Go over the lines below, and when one contains the word "condHolds", copy it.

Stored data:
___

-- ==== Sys2Proof/Machine/Control.lean ====
section
/-! DEFINITION. The meanings of the control transfers: 44_control.md R561 to R575. A conditional transfer has two costs (R560). -/

namespace Sys2Proof.Machine

/-- R561 JP a16 -/
def execJp (a16 : Word) (s : State) : Result := .next (jumpTo a16 4 s)

/-- R562 JP cc,a16 -/
def execJpCc (cc : Cond) (a16 : Word) (s : State) : Result :=
  .next (if condHolds cc s then jumpTo a16 4 s else advance 3 3 s)

/-- R563 JP HL -/
def execJpHl (s : State) : Result := .next (jumpTo (readHl s) 1 s)

/-- R564 JR e8 -/
def execJr (e : Byte) (s : State) : Result := .next (jumpTo (relTarget e s) 3 s)

/-- R565 JR cc,e8 -/
def execJrCc (cc : Cond) (e : Byte) (s : State) : Result :=
  .next (if condHolds cc s then jumpTo (relTarget e s) 3 s else advance 2 2 s)

/-- R566 CALL a16 -/
def execCall (a16 : Word) (s : State) : Result := .next (jumpTo a16 6 (push16 (s.pc + 3) s))

/-- R567 CALL cc,a16 -/
def execCallCc (cc : Cond) (a16 : Word) (s : State) : Result :=
  .next (if condHolds cc s then jumpTo a16 6 (push16 (s.pc + 3) s) else advance 3 3 s)

/-- R568 RET -/
def execRet (s : State) : Result := .next (jumpTo (popValue s) 4 (popSp s))

/-- R569 RET cc -/
def execRetCc (cc : Cond) (s : State) : Result :=
  .next (if condHolds cc s then jumpTo (popValue s) 5 (popSp s) else advance 1 2 s)

/-- R570 RETI -/
def execReti (s : State) : Result := .next (jumpTo (popValue s) 4 (returnFromIrq s))

/-- R575 RST t -/
def execRst (y : BitVec 3) (s : State) : Result := .next (jumpTo (rstVector y) 4 (push16 (s.pc + 1) s))

end Sys2Proof.Machine
end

___

▶ **PROBLEM SOLUTION**:
  .next (if condHolds cc s then jumpTo a16 4 s else advance 3 3 s)
  .next (if condHolds cc s then jumpTo (relTarget e s) 3 s else advance 2 2 s)
  .next (if condHolds cc s then jumpTo a16 6 (push16 (s.pc + 3) s) else advance 3 3 s)
  .next (if condHolds cc s then jumpTo (popValue s) 5 (popSp s) else advance 1 2 s)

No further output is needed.